Alfaro-Lara Roberto, Espinosa-Ortega Hector Fabricio, Arce-Salinas César Alejandro
Staff member, Hospital Central Sur Pemex, Mexico.
Assistant professor, Rheumatology consultant, Staff member, Hospital Central Sur Pemex, Mexico.
Reumatol Clin (Engl Ed). 2019 May-Jun;15(3):133-139. doi: 10.1016/j.reuma.2017.07.020. Epub 2017 Sep 1.
To assess the efficacy and side effects of methotrexate and leflunomide in patients with rheumatoid arthritis (RA) as the first disease-modifying antirheumatic drug (DMARD).
We performed a systematic review and meta-analysis of clinical studies that included patients who took methotrexate, leflunomide, placebo or another DMARD for RA treatment. A systematic review yielded 1971 articles from databases; once completely reviewed, 73 trials that completed inclusion criteria were selected. In structured workshops for discussion and assessment of each article, 6 could be meta-analyzed for the primary and secondary outcomes: achievement of American College of Rheumatology (ACR) 20 and its core set components; and change of serum C-reactive protein (CRP) levels, Health Assessment Questionnaire Disability Index (HAQ-Di), liver enzyme aspartate transaminase/alanine transaminase ratio, new gastrointestinal (GI) side effects and infections.
A total of 1984 patients were included: 986 took leflunomide and 998 methotrexate. The probability of achieving ACR 20 had an odds ratio (OR) of 0.88 (95% confidence interval [CI] 0.74, 1.06) with a trend toward favoring methotrexate; reduction of the swollen joint count was greater for methotrexate: mean difference=0.82 (95%CI 0.24, 1.39); tender joint count, physician global assessment, HAQ-Di, and serum CRP levels revealed no significant difference between groups. Increased liver enzymes were more frequent in the leflunomide group, OR=0.38 (95%CI 0.27, 0.53), and new GI complaints were more common with methotrexate (OR=1.44; 95%CI 1.17, 1.79).
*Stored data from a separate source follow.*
/-- Limb k is bits 26k+25:26k of the number under the 128-bit mask. -/
theorem toNat_clampLimbs (r : List Byte) (k : Fin 5) :
    (clampLimbs r)[k].toNat = (leNat r &&& clampMask128) / 2 ^ (26 * k.val) % 2 ^ 26 := by
  have hlimb : (leNat r >>> (26 * k.val)) &&& clampMask[k].toNat =
      (leNat r &&& clampMask128) / 2 ^ (26 * k.val) % 2 ^ 26 := by
    have hmod : clampMask[k].toNat % 2 ^ 26 = clampMask[k].toNat := by
      rw [clampMask_eq, Nat.mod_mod]
    have hlt : (leNat r >>> (26 * k.val)) &&& clampMask[k].toNat < 2 ^ 26 :=
      Nat.and_lt_two_pow _ (by rw [← hmod]; exact Nat.mod_lt _ (by decide))
    rw [← Nat.mod_eq_of_lt hlt, Nat.and_mod_two_pow, hmod, clampMask_eq, ← Nat.and_mod_two_pow,
      Nat.shiftRight_eq_div_pow, Nat.and_div_two_pow]
  rw [getElem_clampLimbs, BitVec.toNat_ofNat, hlimb]
  exact Nat.mod_eq_of_lt (Nat.lt_trans (Nat.mod_lt _ (by decide)) (by decide))

/-- Limbs that are the 26-bit digits of a number have its value. -/
theorem limbsValue_of_digits {h : Limbs} {n : Nat} (hn : n < 2 ^ 130)
    (hdigit : ∀ k : Fin 5, h[k].toNat = n / 2 ^ (26 * k.val) % 2 ^ 26) : limbsValue h = n := by
  have h0 : h[0].toNat = n % 2 ^ 26 := by simpa using hdigit 0
  have h1 : h[1].toNat = n / 2 ^ 26 % 2 ^ 26 := hdigit 1
  have h2 : h[2].toNat = n / 2 ^ 52 % 2 ^ 26 := hdigit 2
  have h3 : h[3].toNat = n / 2 ^ 78 % 2 ^ 26 := hdigit 3
  have h4 : h[4].toNat = n / 2 ^ 104 % 2 ^ 26 := hdigit 4
  rw [limbsValue, h0, h1, h2, h3, h4]
  omega

/-- The clamped limbs together are the number under the 128-bit mask. -/
theorem limbsValue_clampLimbs (r : List Byte) : limbsValue (clampLimbs r) = leNat r &&& clampMask128 :=
  limbsValue_of_digits (Nat.lt_of_le_of_lt Nat.and_le_right (by decide)) (toNat_clampLimbs r)

/-- Settles O21: the table is the definition of `clampLimbs`; the words and the one mask are read bit by bit. -/
theorem clampingIsOneMask : Obligations.ClampingIsOneMask := fun r _ =>
  ⟨getElem_clampLimbs r 0, getElem_clampLimbs r 1, getElem_clampLimbs r 2, getElem_clampLimbs r 3,
    getElem_clampLimbs r 4, clampLimbs_eq_le32 r, limbsValue_clampLimbs r⟩
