-- ==== Sys2Proof/Syntax.lean ====
section
/-! DEFINITION. The commands of the block: one constructor per row of spec/opcode_table.json, in the table's order.
Every command carries first `b`, the elapsed beat at which it takes place (log 14); then its operands. -/

namespace Sys2Proof

/-- One memory write TLP: the DW-aligned BAR0 offset of its first DW, its DWs, the byte enables of the first and the
last DW (for one DW only `beFirst` counts), and whether it is poisoned. Middle DWs are fully enabled. -/
structure MemWrite where
  off : Nat
  data : List Dw
  beFirst : BitVec 4
  beLast : BitVec 4
  poisoned : Bool
  deriving DecidableEq, Repr

/-- One memory read TLP: the DW-aligned BAR0 offset, the length in DWs, and the byte enables. -/
structure MemRead where
  off : Nat
  dws : Nat
  beFirst : BitVec 4
  beLast : BitVec 4
  deriving DecidableEq, Repr

/-- The PCIe capabilities that Table 11-2 names. -/
inductive PcieCap where
  | powerManagement
  | express
  | msix
  | aer
  | ari
  | sriov
  | serial
  | msi
  | ats
  | pri
  | pasid
  | tph
  | atomicCompleter
  | ltr
  | l1Substates
  | resizableBar
  deriving DecidableEq, Repr

/-- A field of configuration space that the spec names: the header's (R2, R254, R259), a capability's presence, and the fields
of the capabilities (Table 11-2, R190, R255, R277). `bar k` and `vfBar k` are DW k of the six. -/
inductive CfgField where
  | classCode
  | subsystemVendor
  | subsystemId
  | interruptPin
  | expansionRom
  | busMaster
  | bar (k : Nat)
  | vfBar (k : Nat)
  | present (c : PcieCap)
  | pmState
  | pmeEn
  | mpsSupported
  | mps
  | flrCapable
  | extendedTags
  | tenBitCompleter
  | aspmSupport
  | aspmControl
  | msixControl
  | msixTable
  | msixPba
  | aerStatus
  | totalVfs
  | initialVfs
  | firstVfOffset
  | vfStride
  | numVfs
  | vfEnable
  | serialNumber (hi : Bool)
  deriving DecidableEq, Repr

/-- What a PCIe configuration request does that the block's behaviour depends on. -/
inductive CfgOp where
  /-- A read of a field. -/
  | read (f : CfgField)
  /-- A write of DW k of BAR0 (R259). -/
  | barWrite (k : Nat) (v : Dw)
  /-- A write of DW k of the SR-IOV capability's VF BAR0 (R259). -/
  | vfBarWrite (k : Nat) (v : Dw)
  /-- A write of Max_Payload_Size (Table 11-2). -/
  | mpsWrite (v : BitVec 3)
  /-- ASPM Control enables L1 on the link, or not (R255, R358). -/
  | aspmControl (l1 : Bool)
  /-- A write of 1s to the AER status bits of R258. -/
  | aerClear (ur poisoned : Bool)
  /-- A read of the Device ID, Vendor ID and Revision ID. -/
  | readId
  /-- A write of MSI-X Enable and Function Mask. -/
  | msixControl (enable mask : Bool)
  /-- A write of PME_En (physical function). -/
  | pmeEnable (v : Bool)
  /-- Any other request. -/
  | other
  deriving DecidableEq, Repr

/-- A crown frame of 40 edges or more, but for its opcode: ADDRESS, DATA, CRC, and whether edges followed the 40th. -/
structure CrownFrame where
  addr : Byte
  data : BitVec 16
  crc : Byte
  extra : Bool
  deriving DecidableEq, Repr

/-- The header and trailer of a received lane frame (Table 16-3): TYPE, FLAGS, LEN, LSEQ, CREDIT, CRC. A TYPE other than that of
the command's row is one that is not in Table 16-4. -/
structure LaneHdr where
  kind : Byte
  flags : Byte
  len : Nat
  lseq : Dw
  credit : BitVec 16
  crc : Dw
  deriving DecidableEq, Repr

/-- What a received pair frame carries beside its TYPE (Table 16-5): SFD, FLAGS, SESSION, ARG, CRC. -/
structure PairFrame where
  sfd : Byte
  flags : Byte
  session : Dw
  arg : Dw
  crc : BitVec 16
  deriving DecidableEq, Repr

/-- A mirror entry (Table 16-7). -/
structure MirrorEntry where
  src : Nat
  code : Nat
  repend : Bool
  deriving DecidableEq, Repr

/-- What the scrubber or a reader finds in one word of a protected array (Table 17-2). -/
inductive ScrubErr where
  | clean
  | corrected
  | copyBad
  | uncorrectable
  deriving DecidableEq, Repr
There was no difference in the incidence of non-severe infections.
Leflunomide used as the first DMARD in RA seemed to be as efficacious as methotrexate; only the reduction of swollen joint count was more marked for methotrexate. Leflunomide was linked to a greater increase in liver enzymes, but there were fewer GI complaints.
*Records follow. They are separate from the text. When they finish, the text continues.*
-- ==== Sys2Proof/Config.lean ====
section
/-! DEFINITION. What one part fixes for good and what the spec leaves open: opaque constants, of which nothing
can be proved, and the few fixed numbers of the device. -/

namespace Sys2Proof.Config

/-- R2: Bluarn's PCI-SIG-assigned Vendor ID; the spec gives no number.
(DESIGN CHOICE, log 24.) -/
opaque vendorId : BitVec 16

/-- R305: Bluarn's JEDEC manufacturer identity (11 bits); the spec gives no number.
(DESIGN CHOICE, log 24.) -/
opaque jedecId : BitVec 11

/-- R378: the random draw behind a back-off of 1 to 8 slots; applied to the free-value counter.
(DESIGN CHOICE, log 20.) -/
opaque freeDraw : Nat → Nat

/-- R438: whether a RESET_N pulse between 1.00 µs and 1.01 µs resets; applied to the free-value counter.
(DESIGN CHOICE, log 21.) -/
opaque freeResets : Nat → Bool

/-- R344: millivolts of rail `k` (0 VDD … 6 VBAK) for the ADC code `c`; the spec gives no scale of the rails.
(DESIGN CHOICE, log 22.) -/
opaque railMillivolts : Nat → Nat → Nat

/-- Table 04-4: XPn_DOUT for a bit at position 128, which W8–W11 do not hold; applied to the free-value counter.
(DESIGN CHOICE, log 25.) -/
opaque freeDout : Nat → Bool

/-- Table 18-11: whether a HOLD asserted 6 ns to 14 ns before a scheduled edge withholds it; applied to the free-value counter.
(DESIGN CHOICE, log 128.) -/
opaque freeHold : Nat → Bool

/-- Table 13-2: the ADDRESS reported of a frame that ended before its 40th edge; applied to the free-value counter.
(DESIGN CHOICE, log 26.) -/
opaque freeCrownAddr : Nat → Byte

/-- R324, R326: beats that an update of the boot record takes; applied to the free-value counter.
(DESIGN CHOICE, log 143.) -/
opaque freeFlashTime : Nat → Nat

/-- R226: beats by which a Regulator-served operation completes; applied to the free-value counter.
(DESIGN CHOICE, log 49.) -/
opaque freeServe : Nat → Nat

/-- R324: what a page whose program has failed holds: the byte at its offset; applied to the free-value counter.
(DESIGN CHOICE, log 144.) -/
opaque freeFlash : Nat → Nat → Byte

/-- R336: the slot body of schema `a` converted to schema `b`; the conversion is the firmware's own.
(DESIGN CHOICE, log 23.) -/
opaque migrateBody : Nat → Nat → List Byte → List Byte

/-- A whole second of the counter (R161). -/
def wholeSecond : Nat := 800000000

/-- R197: the device capability of rev A1. -/
def capability : Nat := 0x3FFF

end Sys2Proof.Config
end

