-- ==== Sys2Proof/Machine/Delivery.lean ====
section
/-! DEFINITION. Deliveries (06): slots and tags, issue and the delivery write, claims, completion and its sample,
revocation and re-steer, target quarantine, coupled pairs. -/

namespace Sys2Proof.Machine

open Sys2Proof

/-! ## Slots and tags -/

/-- The escapement now serving a target (R154). -/
def State.servEsc (s : State) (t : Nat) : Nat := (s.tgtAt t).migratedTo.getD (s.o 0x3004 t)

/-- Is the pair of escapement `e` coupled and in service (R152, R153)? -/
def State.compares (s : State) (e : Nat) : Bool := s.o 0x3800 (e / 2 * 2) == 1 && !(s.escAt e).failed

/-- SLOTS_IN_USE. -/
def State.slotsUsed (s : State) (e : Nat) : Nat := (s.dlv.filter (fun d => d.esc == e)).length

/-- The least number from `n` on that is not in the list. -/
def leastFree : Nat → Nat → List Nat → Nat
  | 0, n, _ => n
  | f + 1, n, l => if l.contains n then leastFree f (n + 1) l else n

/-- The lowest free slot of an escapement. -/
def State.freeSlot (s : State) (e : Nat) : Nat :=
  leastFree 128 0 ((s.dlv.filter (fun d => d.esc == e)).map (·.slot))

/-- R139: the target can take a slot. -/
def State.canTake (s : State) (t : Nat) : Bool := s.held t < s.o 0x3008 t && s.slotsUsed (s.servEsc t) < 128

/-- TGT_STATUS.IN_FLIGHT. -/
def State.inflight (s : State) (t : Nat) : Nat := (s.dlv.filter (fun d => d.tgt == some t && !d.active)).length

def State.isPush (s : State) (t : Nat) : Bool := s.o 0x3003 t == 1

/-- R139: room for one more issue at `t`. -/
def State.room (s : State) (t : Nat) : Bool := s.canTake t && (s.isPush t || s.inflight t < s.o 0x3007 t)

/-- R192, R202, R203, R363: the device may issue to targets of the tenant. -/
def State.mayIssue (s : State) (ten : Nat) : Bool := (s.fn ten).bme && !s.inReset ten && !s.quiet.d3Bar

/-- R154: the target's claims and COMPLETEs are held by a migration. -/
def State.migratingT (s : State) (t : Nat) : Bool := (s.escAt (s.servEsc t / 2 * 2)).migrating.isSome

/-- R154, R397: the target's claims are held. -/
def State.holdsClaims (s : State) (t : Nat) : Bool := s.migratingT t || (s.tgtAt t).rebuilding

/-- Everything but the ranking that lets an issue be made to `t` now. -/
def State.issueOpen (s : State) (t : Nat) : Bool :=
  s.eligible t && s.mayIssue (s.tgtTen t) && !s.holdsClaims t && !s.quiet.issueStop && !s.asleep
    && !(s.escAt (s.servEsc t)).failed

/-- The next tag of a counter at `next`, skipping those still held (R129). -/
def nextTag : Nat → Nat → List Nat → Nat
  | 0, n, _ => n
  | f + 1, n, held => if held.contains n then nextTag f (n % 1023 + 1) held else n

/-- Assign a target's next tag. -/
def State.newTag (t : Nat) (s : State) : Nat × State :=
  let x := s.tgtAt t
  let tag := nextTag 1023 x.tagNext ((s.dlv.filter (fun d => d.tgt == some t)).map (·.tag))
  (tag, s.setTgt t { x with tagNext := tag % 1023 + 1 })

/-! ## Ranking (R108, R109) -/

/-- R114: the threshold in effect. -/
def State.thr (s : State) (t : Nat) : Nat := if s.hasFeat (s.tgtTen t) 10 then (s.tgtAt t).threshold.toNat else 0

/-- A candidate's rank: priority, stamp, source. -/
structure Rank where
  prio : Nat
  stamp : Nat
  src : Nat
  deriving DecidableEq, Repr

/-- R109: `a` ranks before `c`. -/
def Rank.before (a c : Rank) : Bool :=
  c.prio < a.prio || a.prio == c.prio && (a.stamp < c.stamp || a.stamp == c.stamp && a.src < c.src)

/-- The best of a list. -/
def bestRank : List Rank → Option Rank
  | [] => none
  | a :: t => match bestRank t with
    | none => some a
    | some c => if c.before a then some c else some a

/-- R108: is source `n` a candidate at `t`, from the beat it is ranked, under the priority of its selection (R112)? -/
def State.candidate (s : State) (n t rankedAt : Nat) : Bool :=
  s.o 0x2006 n == 1 && s.thr t < (s.srcAt n).prio && rankedAt ≤ s.now && s.eligible t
评估甲氨蝶呤和来氟米特作为类风湿关节炎(RA)患者的首种改善病情抗风湿药(DMARD)的疗效及副作用。
我们对临床研究进行了系统评价和荟萃分析,这些研究纳入了接受甲氨蝶呤、来氟米特、安慰剂或其他DMARD治疗RA的患者。系统评价从数据库中检索到1971篇文章;经全面审查后,选择了73项符合纳入标准的试验。在用于讨论和评估每篇文章的结构化研讨会上,6项试验可针对主要和次要结局进行荟萃分析:达到美国风湿病学会(ACR)20及其核心指标;血清C反应蛋白(CRP)水平、健康评估问卷残疾指数(HAQ-Di)、肝酶天冬氨酸转氨酶/丙氨酸转氨酶比值的变化、新出现的胃肠道(GI)副作用和感染情况。
共纳入1984例患者:986例服用来氟米特,998例服用甲氨蝶呤。达到ACR 20的概率的比值比(OR)为0.88(95%置信区间[CI] 0.74,1.06),有倾向于甲氨蝶呤的趋势;甲氨蝶呤使肿胀关节计数减少更明显:平均差值=0.82(95%CI 0.24,1.39);压痛关节计数、医生整体评估、HAQ-Di和血清CRP水平在两组间无显著差异。来氟米特组肝酶升高更常见,OR=0.38(95%CI 0.27,0.53),而甲氨蝶呤导致的新的胃肠道不适更常见(OR=1.44;95%CI 1.17,1.79)。非严重感染的发生率无差异。
来氟米特作为RA患者的首种DMARD似乎与甲氨蝶呤疗效相当;仅甲氨蝶呤使肿胀关节计数减少更显著。来氟米特与肝酶升高幅度更大有关,但胃肠道不适较少。